NLG is particularly important because it not only helps a user to understand the key points, but it can also help users improve their data literacy as they match the text with what they are seeing in the chart.
Smart Field Recommendations
When designing a new dashboard, Sisense automatically recommends relevant fields from the data model. As the dashboard designer selection fields, our smart field recommendations engine leverages machine learning algorithms to recommend additional fields that may be relevant. As the designer continues to make selections, the system will also recommend the visualization type that is the most appropriate for the data.
Delivering deeper insights from complex data as part of a digital strategy to drive user adoption is complemented by providing data scientists and advanced data teams with a single platform that combines advanced data preparation capabilities with best-of-breed, open-source machine learning libraries.
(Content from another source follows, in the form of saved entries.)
/-- A micro-state that does not access the buffer ends in `finish` or polls in `waitSclHigh`, so it completes. -/
theorem exec_next_of_not_buffer {i : Instr} {c : MicroCode} (s : State) (hmicro : encode i = .micro c) (hidle : i ≠ .idle)
    (hbuf : i ∉ [Instr.bd, .wr1, .wr5, .rd2]) : ∃ t, exec i s = .next t := by
  cases i with
  | init | transfer | writeByte => cases hmicro
  | idle => exact absurd rfl hidle
  | bd | wr1 | wr5 | rd2 => exact absurd hbuf (by decide)
  | rd4 =>
    by_cases hrem : s.rem = 1
    · exact ⟨_, if_pos hrem⟩
    · exact ⟨_, if_neg hrem⟩
  | _ => exact ⟨_, rfl⟩

end Sys2Proof.Machine

namespace Sys2Proof.Safety

open Sys2Proof.Machine

/-! ### The buffer under the invariant -/

theorem site_of_fsm {s : State} {c : MicroCode} (hf : s.fsm = c) (hx : inXfer c = false) : site s = c := by
  simp [site, hf, hx]

theorem transferring_of_setUp {c : MicroCode} (h : setUp c = true) : transferring c = true := by
  simp only [transferring, Bool.or_eq_true]
  exact .inr h

/-- While bytes remain, the current byte of the buffer exists. -/
theorem Inv.bufferHas_idx {s : State} {c : MicroCode} (h : Inv s) (hf : s.fsm = c) (hx : inXfer c = false)
    (hset : setUp c = true) (hstop : stopping c = false) : bufferHas s s.idx = true := by
  rw [← hf] at hset
  rw [← site_of_fsm hf hx] at hstop
  obtain ⟨hsum, hrem⟩ := h.count hset
  have hpos : s.rem ≠ 0 := fun h0 => by simp [hrem.1 h0] at hstop
  unfold bufferHas
  unfold transferLength at hsum
  cases hb : s.bufsel with
  | true =>
    simp only [hb, if_true, decide_eq_true_eq] at hsum ⊢
    omega
  | false =>
    have hfit := (h.buffer (transferring_of_setUp hset) hb).2
    simp only [hb, Bool.false_eq_true, if_false, decide_eq_true_eq] at hsum ⊢
    omega

/-- No byte is read into WRITE_BYTE's buffer: its address byte is even (44_write_byte R222). -/
theorem Inv.bufsel_of_read {s : State} (h : Inv s) (htr : transferring s.fsm = true) (hcls : classified (site s) = true)
    (hread : s.phase = Phase.READ) : s.bufsel = false := by
  by_contra hb
  simp only [Bool.not_eq_false] at hb
  have heven : (addressByte s).getLsbD 0 = false := by
    simpa [addressByte, bufferByte, hb] using h.tmpEven htr hb
  have hdir := h.direction hcls
  rw [hread, directionPhase, heven] at hdir
  exact absurd hdir (by decide)

/-! ### The micro-states that access the buffer -/

theorem Inv.exec_bd_next {s : State} (h : Inv s) (hf : s.fsm = Micro.BD) : ∃ t, exec .bd s = .next t := by
  simp only [exec, execBd]
  rcases h.dispatch hf with ⟨hphase, hidx⟩ | ⟨hphase, -⟩
  · have hhas : bufferHas s 0 = true := hidx ▸ h.bufferHas_idx hf rfl rfl rfl
    rw [if_pos hphase, bufRead_of_has hhas]
    exact ⟨_, rfl⟩
  · rw [hphase]
    rcases directionPhase_cases (addressByte s) with ⟨-, hdir⟩ | ⟨-, hdir⟩ <;> rw [hdir] <;> exact ⟨_, rfl⟩
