-- ==== Sys2Proof/Machine/Arith.lean ====
section
/-!
DEFINITION. The conversions of 00_scope.md section 6: a 32-bit word read as a signed number, and an integer
reduced to 32 or 64 bits. Operations convert to integers, compute exactly and narrow at the end.
-/
namespace Sys2Proof.Machine

/-- `s32(v)`: the two's-complement value of a word (00_scope.md section 6). -/
def s32 (v : Word) : Int := v.toInt

/-- `wrap32(z)`: the word whose unsigned value is z modulo 2^32 (00_scope.md section 6). -/
def wrap32 (z : Int) : Word := BitVec.ofInt 32 z

/-- `wrap64(z)`: likewise, 64 bits. -/
def wrap64 (z : Int) : BitVec 64 := BitVec.ofInt 64 z

/-- `tdiv(a, b)`: the quotient truncated toward zero (00_scope.md section 6). -/
def tdiv (a b : Int) : Int := Int.tdiv a b

/-- `trem(a, b) = a - tdiv(a, b) * b` (00_scope.md section 6). -/
def trem (a b : Int) : Int := a - tdiv a b * b

/-- A literal's value lies from -2147483648 to 2147483647 (30_encoding.md R57). -/
def fitsWord (z : Int) : Bool := decide (-2147483648 ≤ z) && decide (z ≤ 2147483647)

end Sys2Proof.Machine
end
Sisense In-Warehouse Data Prep
The Sisense In-Warehouse Data Prep (previously Periscope Data) enables modern data teams to complete more value-based analysis in less time by transforming data in SQL, performing complex statistical analyses using Python or R and operationalize insight across all users in analytical apps – all within the Sisense Platform. Advanced analytical workflows within one development environment take advantage of a powerful ecosystem of open Python and R libraries – from machine learning to natural language processing to predictive analytics to answer new questions that have yet to be explored. In addition, data from Sisense’s Elastic Data Engine can be sent to an AutoML platform such as AWS Comprehend or Sagemaker to leverage bespoke AI services.
The Future is Augmented
For analytics and BI to be truly transformative — in other words, resulting in significant improvements in business outcomes — tools need to be smart enough to understand how to connect data sources seamlessly while surfacing meaningful opportunities and insights that are immediately actionable. Augmented Analytics is another way of saying that organizations will need to rely on automated AI and machine learning to make sense of the complex, growing sources and quantities of data while supplementing and enhancing human decision-making.
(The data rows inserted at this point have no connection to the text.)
-- ==== Sys2Proof/Machine/FrontEnd.lean ====
section
/-!
DEFINITION. From an element of the instruction sequence to an instruction or a parse fault: the textual front
end (30_encoding.md R55 to R59), the instruction port (10_state.md R23), and, beside the parser, the canonical
spelling of an instruction (R59).
-/
namespace Sys2Proof.Machine

/-- A token of a line. -/
abbrev Token := List Char

/-- Whitespace is a space or a tab (30_encoding.md R55, decision D18). -/
def isBlank (c : Char) : Bool := c = ' ' || c = '\t'

/-- A token in front of a list of tokens, if it has any character. -/
def consToken (t : Token) (ts : List Token) : List Token :=
  if t = [] then ts else t :: ts

/-- The token at the start of a text (empty if a blank stands there) and the tokens after it. -/
def splitTokens : List Char → Token × List Token
  | [] => ([], [])
  | c :: cs =>
    let r := splitTokens cs
    if isBlank c then ([], consToken r.1 r.2) else (c :: r.1, r.2)

/-- The tokens of a line: runs of blanks separate them, and blanks at either end are ignored
(30_encoding.md R55). -/
def tokens (cs : List Char) : List Token :=
  let r := splitTokens cs
  consToken r.1 r.2

/-- The lower-case spelling of an operation's mnemonic. -/
def mnemonicChars : Opcode → List Char
  | .endOp => ['e', 'n', 'd']
  | .mov => ['m', 'o', 'v']
  | .add => ['a', 'd', 'd']
  | .sub => ['s', 'u', 'b']
  | .mul => ['m', 'u', 'l']
  | .div => ['d', 'i', 'v']

/-- The opcode a token names, in any letter case (30_encoding.md R55; case of the letters a to z, log 11). -/
def opcodeOfToken (t : Token) : Option Opcode :=
  [Opcode.endOp, .mov, .add, .sub, .mul, .div].find? fun op => mnemonicChars op = t.map Char.toLower

/-- The letter of a register token, in either case (30_encoding.md R56). -/
def isRegLetter (c : Char) : Bool := c = 'r' || c = 'R'

/-- A register digit: 0 to 7; 8 and 9 name no register (30_encoding.md R56, decision D14). -/
def regOfDigit (c : Char) : Option RegIdx :=
  if '0' ≤ c ∧ c ≤ '7' then some (BitVec.ofNat 3 (c.toNat - 48)) else none

/-- A register token: the letter, one digit, then at most one comma or colon (30_encoding.md R56). -/
def parseReg : Token → Option RegIdx
  | [l, d] => if isRegLetter l then regOfDigit d else none
  | [l, d, p] => if isRegLetter l && (p = ',' || p = ':') then regOfDigit d else none
  | _ => none

/-- The value of one or more decimal digits (30_encoding.md R57). -/
def digitsValue (t : Token) : Option Nat :=
  if t ≠ [] ∧ t.all Char.isDigit = true then some (Nat.ofDigitChars 10 t 0) else none

/-- The integer a literal denotes: digits, digits after a minus sign, or, where PLUS_SIGN_POLICY accepts it,
digits after a plus sign (30_encoding.md R57). -/
def literalValue (p : PlusSignPolicy) : Token → Option Int
  | '-' :: ds => (digitsValue ds).map fun n : Nat => -(n : Int)
  | '+' :: ds =>
    match p with
    | .accept => (digitsValue ds).map fun n : Nat => (n : Int)
    | .reject => none
  | ds => (digitsValue ds).map fun n : Nat => (n : Int)

/-- An immediate token: a literal in the range of a word, or one wrapped into it where IMM_RANGE_POLICY says so
(30_encoding.md R57, decision D4). -/
def parseImm (cfg : Config) (t : Token) : Option Word :=
  match literalValue cfg.plusSign t with
  | none => none
  | some z =>
    if fitsWord z then some (wrap32 z)
    else match cfg.immRange with
      | .wrap => some (wrap32 z)
      | .reject => none

/-- The token begins with `r` or `R` (30_encoding.md R57). -/
def startsWithR : Token → Bool
  | c :: _ => isRegLetter c
  | [] => false

/-- The operand token (30_encoding.md R57). -/
def parseOperand (cfg : Config) (t : Token) : Except ParseFault Operand :=
  if startsWithR t then
    match parseReg t with
    | some r => .ok (.reg r)
    | none => .error .invalidRegister
  else
    match parseImm cfg t with
    | some v => .ok (.imm v)
    | none => .error .invalidImmediate

/-- The tokens after the opcode token of a line that is not `end`: a destination, an optional operand, and
extra tokens as EXTRA_TOKEN_POLICY says (30_encoding.md R56 to R58); faults are found from left to right
(60_exceptions.md R108). -/
def parseFields (cfg : Config) (op : Opcode) : List Token → Except ParseFault Instr
  | [] => .error .malformedLine
  | d :: rest =>
    match parseReg d with
    | none => .error .invalidRegister
    | some dst =>
      match rest with
      | [] => .ok (Instr.ofFields op dst .none)
      | t :: extra =>
        match parseOperand cfg t with
        | .error e => .error e
        | .ok o =>
          if extra = [] ∨ cfg.extraToken = .ignore then .ok (Instr.ofFields op dst o)
          else .error .malformedLine

/-- The tokens of a line; nothing after the opcode token `end` is examined (30_encoding.md R55, decision D15). -/
def parseTokens (cfg : Config) : List Token → Except ParseFault Instr
  | [] => .error .malformedLine
  | t :: rest =>
    match opcodeOfToken t with
    | none => .error .invalidOpcode
    | some .endOp => .ok .endE
    | some op => parseFields cfg op rest

/-- A line as characters. -/
def parseChars (cfg : Config) (cs : List Char) : Except ParseFault Instr :=
  parseTokens cfg (tokens cs)

/-- The front end: one line of text to an instruction or a parse fault (30_encoding.md R55 to R59). -/
def parseLine (cfg : Config) (line : String) : Except ParseFault Instr :=
  parseChars cfg line.toList

/-- The instruction port: a 4-bit opcode of 6 to 15 is a fault; `dst` and `operand` are ignored for `end`
(10_state.md R23; 60_exceptions.md R102). -/
def acceptPort (p : PortInstr) : Except ParseFault Instr :=
  match Opcode.ofBits p.op with
  | none => .error .invalidOpcode
  | some op => .ok (Instr.ofFields op p.dst p.operand)

/-- Action 1 of a step (40_execution_step.md R61): parse a line, or check the opcode at the port. -/
def accept (cfg : Config) : ProgItem → Except ParseFault Instr
  | .line t => parseLine cfg t
  | .port p => acceptPort p

/-- An instruction as the port carries it, with no text (10_state.md R23). -/
def portOf (i : Instr) : PortInstr :=
  { op := i.opcode.bits, dst := i.dst, operand := i.operand, text := none }

/-- The register token without punctuation: `r` and the digit (30_encoding.md R56). -/
def regChars (r : RegIdx) : List Char :=
  ['r', Char.ofNat (48 + r.toNat)]

/-- A decimal literal: a minus sign for a negative number, then digits (30_encoding.md R57, R59). -/
def literalChars (z : Int) : List Char :=
  if z < 0 then '-' :: Nat.toDigits 10 z.natAbs else Nat.toDigits 10 z.natAbs

/-- The operand as canonically written, after the comma of the destination. -/
def operandChars : Operand → List Char
  | .none => []
  | .reg r => ',' :: ' ' :: regChars r
  | .imm v => ',' :: ' ' :: literalChars (s32 v)

/-- The canonical spelling of an instruction as characters (30_encoding.md R59). -/
def canonicalChars (i : Instr) : List Char :=
  match i.opcode with
  | .endOp => mnemonicChars .endOp
  | .mov | .add | .sub | .mul | .div =>
    mnemonicChars i.opcode ++ ' ' :: (regChars i.dst ++ operandChars i.operand)

/-- The canonical spelling: lower-case mnemonic, one space, `r<d>,`, one space, the operand
(30_encoding.md R59). -/
def canonicalLine (i : Instr) : String :=
  String.ofList (canonicalChars i)

end Sys2Proof.Machine
end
By investing heavily in AI and Augmented Analytics, Sisense is leading the way in developing technologies and capabilities to fulfill the promise of true digital transformation. Such fulfillment will only be achieved when data-driven decisions are widely adopted across the organization by internal and external stakeholders, and such adoption will only be possible when users will have the tools to understand what their data is showing them and how it can drive greater ROI.
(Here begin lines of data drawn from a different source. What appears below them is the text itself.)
-- ==== Sys2Proof/Machine/Fetch.lean ====
section
/-!
DEFINITION. When a step is taken and what it fetches (40_execution_step.md R60), and how a host places an
instruction where the next step fetches it (log 4).
-/
namespace Sys2Proof.Machine

/-- The next element of the sequence, or the named end of the run: a step is taken exactly when the engine is
Running, no fault is recorded and the pc is inside the sequence (40_execution_step.md R60, R69). -/
def State.fetch (s : State) : Except Fault ProgItem :=
  if s.isRunning then
    match s.fault with
    | some _ => .error .faulted
    | none =>
      match s.prog[s.pc]? with
      | some item => .ok item
      | none => .error .exhausted
  else .error .halted

/-- The first n elements, filled up to n with `end` elements where there are fewer (log 4). -/
def padTo (n : Nat) (l : List ProgItem) : List ProgItem :=
  l.take n ++ List.replicate (n - l.length) (.port (portOf .endE))

/-- The state in which the next step fetches the given element, and no element when there is none (log 4). -/
def State.placeNext (s : State) (item : Option ProgItem) : State :=
  match item with
  | some e =>
    { s with prog := padTo s.pc s.prog ++ e :: s.prog.drop (s.pc + 1), isRunning := true, fault := none }
  | none => { s with prog := s.prog.take s.pc, isRunning := true, fault := none }

/-- The element a host supplies for the word of an opcode-table row: the decoded instruction's fields at the
port (log 4, log 5). -/
def itemOfTableWord (nbits w : Nat) : Option ProgItem :=
  (decodeTableWord nbits w).map fun i => .port (portOf i)

end Sys2Proof.Machine
end

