-- ==== Sys2Proof/Machine/Core.lean ====
section
/-!
DEFINITION. The machine behind Host/Core.lean.
-/

def Sys2Proof.core : Host.Core :=
  { State := Sys2Proof.Machine.State, Fault := Sys2Proof.Machine.Fault,
    Refusal := Sys2Proof.Machine.Refusal, step := Sys2Proof.Machine.step,
    reset := Sys2Proof.Machine.State.reset }
end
Sisense envisions a powerful new paradigm for its customers in which the user experience is streamlined. The capabilities and underlying technological foundations described in this document point to a workflow that enables users to prepare their data, find patterns in it, and then share and operationalize the findings across their organizations. Backed by Sisense’s patent-pending algorithms and proprietary Knowledge Graph, the AI powering these capabilities leverages over a decade of historical data, ensuring relevant, context-based insights from the user’s first interaction.
In the new paradigm, time-to-insight is vastly reduced by AI-assisted data preparation; difficult-to-surface patterns are automatically detected and “served” to users of all technical abilities; and advanced data teams can utilize predictive analytics to answer questions that have not yet been asked. With immediately actionable insights embedded directly within business applications, Sisense is driving the era of digital transformation.